§ **Task directions**
Print nothing except the lines of the listing below from the line with "unfold permuteWord at h" to the line with "exact Permutes.describes (member := fun s => gatherMember", each exactly as written, both ends included.
:::
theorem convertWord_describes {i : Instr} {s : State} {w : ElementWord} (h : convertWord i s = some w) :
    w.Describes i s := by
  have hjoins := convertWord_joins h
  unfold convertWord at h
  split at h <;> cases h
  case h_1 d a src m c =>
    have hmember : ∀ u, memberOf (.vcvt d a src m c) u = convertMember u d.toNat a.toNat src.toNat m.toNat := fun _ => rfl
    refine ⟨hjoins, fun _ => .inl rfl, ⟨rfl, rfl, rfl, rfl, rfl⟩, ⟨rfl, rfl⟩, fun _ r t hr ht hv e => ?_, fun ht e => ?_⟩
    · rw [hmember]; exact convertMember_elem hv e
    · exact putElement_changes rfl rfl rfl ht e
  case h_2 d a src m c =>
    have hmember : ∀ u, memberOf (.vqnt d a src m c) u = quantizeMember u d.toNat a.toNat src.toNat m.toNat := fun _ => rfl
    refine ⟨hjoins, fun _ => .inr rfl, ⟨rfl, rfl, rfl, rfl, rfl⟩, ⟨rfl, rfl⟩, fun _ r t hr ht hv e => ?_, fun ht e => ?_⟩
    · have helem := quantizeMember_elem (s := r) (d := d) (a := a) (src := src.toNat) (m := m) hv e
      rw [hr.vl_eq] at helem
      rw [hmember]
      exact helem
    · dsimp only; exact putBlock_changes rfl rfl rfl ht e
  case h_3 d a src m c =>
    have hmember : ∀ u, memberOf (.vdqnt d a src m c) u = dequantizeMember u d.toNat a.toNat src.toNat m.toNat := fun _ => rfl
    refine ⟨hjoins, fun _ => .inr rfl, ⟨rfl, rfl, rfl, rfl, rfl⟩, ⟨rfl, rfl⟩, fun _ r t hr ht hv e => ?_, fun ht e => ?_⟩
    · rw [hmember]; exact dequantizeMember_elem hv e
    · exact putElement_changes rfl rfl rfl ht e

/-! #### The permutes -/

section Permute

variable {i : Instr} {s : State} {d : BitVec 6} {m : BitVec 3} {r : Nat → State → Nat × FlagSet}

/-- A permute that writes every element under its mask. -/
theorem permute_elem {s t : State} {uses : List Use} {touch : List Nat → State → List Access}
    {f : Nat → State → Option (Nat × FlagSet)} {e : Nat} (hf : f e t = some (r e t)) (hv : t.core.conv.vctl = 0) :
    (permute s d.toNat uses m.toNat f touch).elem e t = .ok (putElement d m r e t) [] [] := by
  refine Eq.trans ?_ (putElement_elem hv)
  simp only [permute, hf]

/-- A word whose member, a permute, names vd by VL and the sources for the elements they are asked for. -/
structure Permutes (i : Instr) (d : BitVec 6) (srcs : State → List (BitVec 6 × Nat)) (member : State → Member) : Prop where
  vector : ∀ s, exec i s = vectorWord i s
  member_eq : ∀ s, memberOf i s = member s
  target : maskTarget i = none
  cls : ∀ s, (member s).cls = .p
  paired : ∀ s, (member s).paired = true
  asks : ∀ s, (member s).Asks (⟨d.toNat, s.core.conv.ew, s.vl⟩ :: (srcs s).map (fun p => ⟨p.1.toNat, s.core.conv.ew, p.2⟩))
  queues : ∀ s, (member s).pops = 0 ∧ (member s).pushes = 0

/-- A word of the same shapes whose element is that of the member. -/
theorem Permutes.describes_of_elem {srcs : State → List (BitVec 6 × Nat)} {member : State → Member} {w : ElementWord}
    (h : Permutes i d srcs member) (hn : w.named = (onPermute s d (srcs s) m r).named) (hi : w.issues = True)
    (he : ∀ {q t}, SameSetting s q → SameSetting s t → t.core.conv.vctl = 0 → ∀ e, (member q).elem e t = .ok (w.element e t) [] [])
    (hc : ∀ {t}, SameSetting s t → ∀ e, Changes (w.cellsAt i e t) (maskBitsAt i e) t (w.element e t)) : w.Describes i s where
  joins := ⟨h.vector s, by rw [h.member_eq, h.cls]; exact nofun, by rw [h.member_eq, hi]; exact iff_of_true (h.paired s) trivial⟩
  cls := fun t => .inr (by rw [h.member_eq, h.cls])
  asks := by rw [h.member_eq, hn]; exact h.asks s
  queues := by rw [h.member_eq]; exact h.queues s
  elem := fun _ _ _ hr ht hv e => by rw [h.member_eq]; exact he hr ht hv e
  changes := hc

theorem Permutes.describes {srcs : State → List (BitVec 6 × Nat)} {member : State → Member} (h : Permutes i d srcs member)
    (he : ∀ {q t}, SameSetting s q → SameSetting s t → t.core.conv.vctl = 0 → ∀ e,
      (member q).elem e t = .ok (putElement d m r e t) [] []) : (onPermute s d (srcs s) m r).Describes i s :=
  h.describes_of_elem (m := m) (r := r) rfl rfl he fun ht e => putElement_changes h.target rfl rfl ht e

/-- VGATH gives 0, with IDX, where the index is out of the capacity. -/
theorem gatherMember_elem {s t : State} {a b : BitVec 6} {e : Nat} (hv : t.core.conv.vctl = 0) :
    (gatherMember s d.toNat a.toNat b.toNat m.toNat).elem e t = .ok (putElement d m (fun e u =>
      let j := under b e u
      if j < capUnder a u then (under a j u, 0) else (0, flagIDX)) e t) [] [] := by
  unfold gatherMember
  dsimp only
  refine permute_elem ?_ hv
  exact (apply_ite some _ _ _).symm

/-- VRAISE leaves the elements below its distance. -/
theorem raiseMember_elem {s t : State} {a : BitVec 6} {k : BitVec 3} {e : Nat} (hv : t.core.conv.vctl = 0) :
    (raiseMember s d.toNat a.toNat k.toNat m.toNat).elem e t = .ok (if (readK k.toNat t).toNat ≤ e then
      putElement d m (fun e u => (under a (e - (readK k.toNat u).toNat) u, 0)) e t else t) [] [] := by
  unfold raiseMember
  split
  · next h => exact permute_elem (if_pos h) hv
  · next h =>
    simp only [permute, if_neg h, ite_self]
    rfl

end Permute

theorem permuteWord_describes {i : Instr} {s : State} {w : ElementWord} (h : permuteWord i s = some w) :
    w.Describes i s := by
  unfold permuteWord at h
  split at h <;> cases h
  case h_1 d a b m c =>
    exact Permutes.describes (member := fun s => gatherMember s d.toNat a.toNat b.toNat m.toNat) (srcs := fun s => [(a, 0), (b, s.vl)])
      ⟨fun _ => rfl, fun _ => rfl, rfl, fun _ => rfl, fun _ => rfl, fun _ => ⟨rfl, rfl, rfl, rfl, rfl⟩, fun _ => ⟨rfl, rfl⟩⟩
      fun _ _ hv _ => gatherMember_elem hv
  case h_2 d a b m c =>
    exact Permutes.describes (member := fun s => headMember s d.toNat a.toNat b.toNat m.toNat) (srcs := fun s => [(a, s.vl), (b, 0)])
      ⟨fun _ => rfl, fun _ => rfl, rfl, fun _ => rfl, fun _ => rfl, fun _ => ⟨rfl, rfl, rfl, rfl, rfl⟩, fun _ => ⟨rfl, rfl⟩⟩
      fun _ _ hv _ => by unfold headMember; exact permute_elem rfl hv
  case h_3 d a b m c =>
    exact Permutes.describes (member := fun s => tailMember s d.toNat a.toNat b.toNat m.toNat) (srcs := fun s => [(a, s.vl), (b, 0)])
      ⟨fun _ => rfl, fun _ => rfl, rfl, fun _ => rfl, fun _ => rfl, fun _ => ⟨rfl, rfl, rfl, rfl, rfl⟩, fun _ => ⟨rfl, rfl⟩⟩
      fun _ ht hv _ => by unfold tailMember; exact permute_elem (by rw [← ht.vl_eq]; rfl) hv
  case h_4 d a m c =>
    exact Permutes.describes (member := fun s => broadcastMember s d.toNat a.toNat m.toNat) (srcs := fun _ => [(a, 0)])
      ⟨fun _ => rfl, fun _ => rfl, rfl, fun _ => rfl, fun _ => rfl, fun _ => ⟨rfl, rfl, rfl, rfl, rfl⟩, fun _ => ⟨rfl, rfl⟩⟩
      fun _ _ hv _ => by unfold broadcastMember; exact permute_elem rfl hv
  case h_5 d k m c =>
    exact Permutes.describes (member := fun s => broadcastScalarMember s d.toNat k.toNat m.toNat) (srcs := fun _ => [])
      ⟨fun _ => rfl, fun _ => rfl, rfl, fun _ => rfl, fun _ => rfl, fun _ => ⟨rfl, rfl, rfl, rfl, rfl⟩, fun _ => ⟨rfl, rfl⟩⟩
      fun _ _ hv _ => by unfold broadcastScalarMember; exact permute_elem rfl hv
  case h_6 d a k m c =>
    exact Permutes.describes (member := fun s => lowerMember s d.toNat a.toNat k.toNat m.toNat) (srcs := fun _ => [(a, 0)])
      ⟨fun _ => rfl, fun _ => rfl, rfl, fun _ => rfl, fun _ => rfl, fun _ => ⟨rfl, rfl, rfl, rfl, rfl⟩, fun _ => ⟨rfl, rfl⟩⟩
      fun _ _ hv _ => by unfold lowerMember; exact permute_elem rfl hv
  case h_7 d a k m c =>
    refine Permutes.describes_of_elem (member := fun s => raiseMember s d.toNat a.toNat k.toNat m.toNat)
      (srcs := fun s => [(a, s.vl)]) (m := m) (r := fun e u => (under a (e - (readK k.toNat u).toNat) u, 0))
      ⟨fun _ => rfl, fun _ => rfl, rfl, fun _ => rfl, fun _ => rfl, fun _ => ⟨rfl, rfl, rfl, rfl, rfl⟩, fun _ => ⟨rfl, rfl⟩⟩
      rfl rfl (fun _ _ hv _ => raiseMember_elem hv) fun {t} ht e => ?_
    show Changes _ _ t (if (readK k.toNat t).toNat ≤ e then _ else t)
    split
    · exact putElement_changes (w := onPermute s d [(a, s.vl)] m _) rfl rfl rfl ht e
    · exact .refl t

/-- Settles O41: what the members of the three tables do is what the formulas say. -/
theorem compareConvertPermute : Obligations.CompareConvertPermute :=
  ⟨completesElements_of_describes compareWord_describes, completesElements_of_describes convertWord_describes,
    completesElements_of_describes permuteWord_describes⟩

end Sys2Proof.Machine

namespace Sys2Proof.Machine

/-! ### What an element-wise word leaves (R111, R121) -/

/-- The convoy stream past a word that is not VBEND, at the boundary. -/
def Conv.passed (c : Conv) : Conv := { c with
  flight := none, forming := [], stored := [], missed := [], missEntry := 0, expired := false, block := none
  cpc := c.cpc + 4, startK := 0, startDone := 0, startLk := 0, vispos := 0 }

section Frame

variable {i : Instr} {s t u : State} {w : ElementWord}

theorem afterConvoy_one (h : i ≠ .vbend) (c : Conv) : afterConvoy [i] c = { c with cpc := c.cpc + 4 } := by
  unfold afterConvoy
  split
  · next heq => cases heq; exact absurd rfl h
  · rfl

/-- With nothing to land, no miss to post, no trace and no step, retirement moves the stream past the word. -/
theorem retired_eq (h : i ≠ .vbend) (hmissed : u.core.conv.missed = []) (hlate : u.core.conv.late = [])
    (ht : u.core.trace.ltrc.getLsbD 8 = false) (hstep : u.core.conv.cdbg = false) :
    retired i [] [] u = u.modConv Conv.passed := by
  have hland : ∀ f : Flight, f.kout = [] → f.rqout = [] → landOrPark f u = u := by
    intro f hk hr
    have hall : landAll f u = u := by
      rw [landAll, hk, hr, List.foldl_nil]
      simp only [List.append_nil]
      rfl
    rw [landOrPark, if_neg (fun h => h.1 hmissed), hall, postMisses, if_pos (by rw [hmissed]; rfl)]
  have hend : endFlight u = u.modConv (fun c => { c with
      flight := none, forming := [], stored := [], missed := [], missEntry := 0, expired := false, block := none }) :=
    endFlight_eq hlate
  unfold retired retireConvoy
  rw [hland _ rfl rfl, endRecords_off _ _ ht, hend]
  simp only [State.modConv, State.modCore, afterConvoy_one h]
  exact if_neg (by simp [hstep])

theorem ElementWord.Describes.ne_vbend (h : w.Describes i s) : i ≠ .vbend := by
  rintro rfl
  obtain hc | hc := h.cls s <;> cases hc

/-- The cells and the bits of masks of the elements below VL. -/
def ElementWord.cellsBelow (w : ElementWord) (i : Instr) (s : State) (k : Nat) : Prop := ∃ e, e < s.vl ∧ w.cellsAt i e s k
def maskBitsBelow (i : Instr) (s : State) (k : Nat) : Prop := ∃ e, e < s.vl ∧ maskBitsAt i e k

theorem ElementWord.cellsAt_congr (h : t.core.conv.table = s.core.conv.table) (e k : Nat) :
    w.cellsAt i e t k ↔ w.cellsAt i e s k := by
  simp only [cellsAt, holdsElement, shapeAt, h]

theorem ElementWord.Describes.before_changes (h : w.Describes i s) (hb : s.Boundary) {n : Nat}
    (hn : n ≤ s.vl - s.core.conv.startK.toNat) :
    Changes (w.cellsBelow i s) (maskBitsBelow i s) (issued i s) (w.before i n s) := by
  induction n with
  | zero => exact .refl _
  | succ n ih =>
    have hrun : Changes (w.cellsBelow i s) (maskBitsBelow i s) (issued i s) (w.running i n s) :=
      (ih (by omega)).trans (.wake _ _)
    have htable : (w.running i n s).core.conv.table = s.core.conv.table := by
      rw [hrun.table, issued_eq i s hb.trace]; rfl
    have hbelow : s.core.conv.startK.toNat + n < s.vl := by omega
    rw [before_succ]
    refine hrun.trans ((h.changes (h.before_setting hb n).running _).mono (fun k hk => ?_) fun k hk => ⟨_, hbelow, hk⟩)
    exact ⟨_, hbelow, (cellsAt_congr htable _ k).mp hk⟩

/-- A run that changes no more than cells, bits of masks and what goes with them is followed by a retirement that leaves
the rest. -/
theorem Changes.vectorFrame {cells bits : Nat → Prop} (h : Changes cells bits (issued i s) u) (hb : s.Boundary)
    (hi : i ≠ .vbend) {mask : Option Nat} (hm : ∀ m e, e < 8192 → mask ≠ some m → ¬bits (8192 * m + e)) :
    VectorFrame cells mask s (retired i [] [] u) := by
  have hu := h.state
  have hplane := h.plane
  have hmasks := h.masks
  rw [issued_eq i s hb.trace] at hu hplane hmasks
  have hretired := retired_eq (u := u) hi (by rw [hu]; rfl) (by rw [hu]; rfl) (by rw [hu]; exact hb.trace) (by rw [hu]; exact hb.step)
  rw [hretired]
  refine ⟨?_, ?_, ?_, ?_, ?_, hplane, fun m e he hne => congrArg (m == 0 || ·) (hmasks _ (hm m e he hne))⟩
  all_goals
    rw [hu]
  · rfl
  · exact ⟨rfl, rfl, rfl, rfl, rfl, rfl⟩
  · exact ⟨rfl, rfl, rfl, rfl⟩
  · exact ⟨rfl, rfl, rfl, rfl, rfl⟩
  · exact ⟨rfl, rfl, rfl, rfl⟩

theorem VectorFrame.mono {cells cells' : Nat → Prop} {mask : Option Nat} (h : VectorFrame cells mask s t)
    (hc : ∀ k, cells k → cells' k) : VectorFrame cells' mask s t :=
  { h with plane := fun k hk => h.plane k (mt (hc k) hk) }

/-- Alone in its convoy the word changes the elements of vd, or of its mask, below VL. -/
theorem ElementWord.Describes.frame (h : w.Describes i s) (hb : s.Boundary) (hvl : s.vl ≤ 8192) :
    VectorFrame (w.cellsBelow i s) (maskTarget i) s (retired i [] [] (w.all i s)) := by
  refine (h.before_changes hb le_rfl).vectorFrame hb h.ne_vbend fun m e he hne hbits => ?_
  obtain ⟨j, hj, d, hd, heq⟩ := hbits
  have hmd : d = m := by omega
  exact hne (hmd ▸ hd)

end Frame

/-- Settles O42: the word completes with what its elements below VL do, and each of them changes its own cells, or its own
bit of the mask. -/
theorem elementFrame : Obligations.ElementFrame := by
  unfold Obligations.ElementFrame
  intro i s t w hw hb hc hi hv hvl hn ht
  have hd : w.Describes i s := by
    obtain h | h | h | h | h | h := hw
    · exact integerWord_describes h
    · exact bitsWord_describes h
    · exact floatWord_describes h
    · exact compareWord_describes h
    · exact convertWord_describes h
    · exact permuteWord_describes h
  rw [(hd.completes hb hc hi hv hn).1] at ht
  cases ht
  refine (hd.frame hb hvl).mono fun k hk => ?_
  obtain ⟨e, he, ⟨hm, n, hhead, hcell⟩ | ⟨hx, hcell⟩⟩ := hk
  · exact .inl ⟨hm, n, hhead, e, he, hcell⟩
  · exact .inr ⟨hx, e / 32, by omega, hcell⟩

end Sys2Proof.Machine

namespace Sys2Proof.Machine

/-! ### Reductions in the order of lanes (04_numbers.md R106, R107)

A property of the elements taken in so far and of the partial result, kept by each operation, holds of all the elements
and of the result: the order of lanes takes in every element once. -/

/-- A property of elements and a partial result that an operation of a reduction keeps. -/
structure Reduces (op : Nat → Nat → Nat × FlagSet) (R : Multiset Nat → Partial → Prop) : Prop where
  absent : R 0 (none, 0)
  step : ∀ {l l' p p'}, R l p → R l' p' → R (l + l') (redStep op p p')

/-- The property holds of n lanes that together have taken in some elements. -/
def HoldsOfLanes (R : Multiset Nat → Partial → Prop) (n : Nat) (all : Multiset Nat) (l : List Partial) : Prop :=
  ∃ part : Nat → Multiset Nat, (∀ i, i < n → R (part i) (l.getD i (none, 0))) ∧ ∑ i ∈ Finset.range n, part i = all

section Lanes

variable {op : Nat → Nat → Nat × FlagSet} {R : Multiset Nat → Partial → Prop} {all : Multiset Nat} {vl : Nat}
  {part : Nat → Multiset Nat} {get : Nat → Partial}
:::
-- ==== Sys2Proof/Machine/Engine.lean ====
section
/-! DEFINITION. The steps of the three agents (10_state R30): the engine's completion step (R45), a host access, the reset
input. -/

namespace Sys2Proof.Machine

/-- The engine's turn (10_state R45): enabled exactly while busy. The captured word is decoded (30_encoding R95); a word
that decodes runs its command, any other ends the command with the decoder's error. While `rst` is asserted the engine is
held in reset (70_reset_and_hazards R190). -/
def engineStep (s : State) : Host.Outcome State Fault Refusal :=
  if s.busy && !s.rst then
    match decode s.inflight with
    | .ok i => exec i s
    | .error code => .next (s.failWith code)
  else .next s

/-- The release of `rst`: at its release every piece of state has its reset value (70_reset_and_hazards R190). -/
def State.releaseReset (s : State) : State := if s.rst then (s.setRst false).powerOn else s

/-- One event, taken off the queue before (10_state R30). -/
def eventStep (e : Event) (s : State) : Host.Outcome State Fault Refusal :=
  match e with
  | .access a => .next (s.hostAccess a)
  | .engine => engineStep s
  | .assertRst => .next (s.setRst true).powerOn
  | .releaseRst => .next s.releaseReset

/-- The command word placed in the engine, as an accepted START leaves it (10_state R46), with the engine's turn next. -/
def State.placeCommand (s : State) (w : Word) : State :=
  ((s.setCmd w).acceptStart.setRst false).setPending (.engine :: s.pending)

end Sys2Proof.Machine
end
:::
§ **Answer to this exercise**
  unfold permuteWord at h
  split at h <;> cases h
  case h_1 d a b m c =>
    exact Permutes.describes (member := fun s => gatherMember s d.toNat a.toNat b.toNat m.toNat) (srcs := fun s => [(a, 0), (b, s.vl)])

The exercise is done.